What does it take to be successful in business? Working hard is a given, but other habits can definitely give you an edge. Dennis Ng, founder and CEO of logistics technology company Mober, lets us in on some of his personal best practices.
Develop grit. Mober is the first to introduce delivery vans on demand in the country, and it can be very intimidating to be the leader of an industry; it requires a lot of courage. “I remember I read this book called Kiasu, I think the author is Malaysian,” shares Ng. “When we translate kiasu, in English, [it means] you’re not afraid to lose. That book gave me a good foundation. The author shared yung hindi ka dapat takot na mag-fail. I get my inspiration from there. I read [about] a lot of people who failed and yet they recovered.”
Learn to invest. When asked about the best advice he’s ever received, Ng cites some words of his wisdom from his mother: “My mom always reminds me that if you have these two cups of rice and you can live comfortably with one cup, then you can always let go of [the other] cup. Meaning, if you have this much fund and if you can live comfortably with this fund, then you don’t have to be afraid of letting go of the other. Invest. Just close your eyes and let that either go or let it grow.”

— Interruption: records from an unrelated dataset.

-- ==== Sys2Proof/Config.lean ====
section
/-! DEFINITION. What the spec fixes for every block but no rule reads, and the values it leaves open. The constants
declared `opaque` have no body: nothing can be proved about their values. -/

namespace Sys2Proof.Config

/-- The block's identity string (`00_scope.md` R1). -/
def identity : String := "lhash-core/v7"

/-- The version of the command set (R1). -/
def commandSetVersion : Nat := 1

/-- `T_BLOCK(alg)`, the cycles of one compression: the OPEN parameter of `00_scope.md` R5. No rule depends on it
(`70_reset_and_hazards.md` R261), so nothing of the model reads it. Log entry 15. -/
opaque tBlock : Alg → Nat

/-- What an unspecified value stands for, so that two open values never share a draw. -/
inductive FreeKind where
  | alg
  | chain
  | buf
  | occ
  | len
  | phase
  | out
  | status
  deriving DecidableEq, Repr

/-- The free values: `w` bits that the spec leaves unspecified, the `idx`-th of its kind in draw number `draw`
(`00_scope.md` R10 `any(n)`; `93_implementation_defined.md`, treatment `any value`). DESIGN CHOICE (the form of the
draw), log entry 1: safe. -/
opaque free (kind : FreeKind) (draw idx w : Nat) : BitVec w

end Sys2Proof.Config
end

Think outside the box. “I’m not a traditional businessman. I don’t make a business plan before I venture into any business,” says Ng. “I just probably use my common sense and think: ‘[Has] this business already been done here or not?’ If I find out that it hasn’t been introduced yet, then I just go for it.”
This unconventional way of thinking also applies to a business once it’s up and running. Ng cites Mober as an example. “If you create a campaign for Mober, I don’t want yung [ordinary] campaign lang. Gusto ko something unique, something that anybody will always remember.”
Read the news. It doesn’t matter where you get information from, whether it’s books or podcasts or apps; what’s important is to stay on top of trends and be aware of what’s going on in the world so your business can adapt. Ng’s preferred source of info? “Believe it or not, I still read the newspaper every morning!” he says. “I have a few apps where I get my news. I have CNET, I have Bloomberg. For Southeast Asia, I have Channel News Asia.”
Know when to let go. While Ng is passionate about the businesses he builds, in the end, it really is all just business. “When I build any business or any startup, I always incorporate my exit plan. I treat any venture as a baby, then I’ll make sure that I can grow him or her to be a very good person. By that time, I’m not afraid to sell or let go,” he says.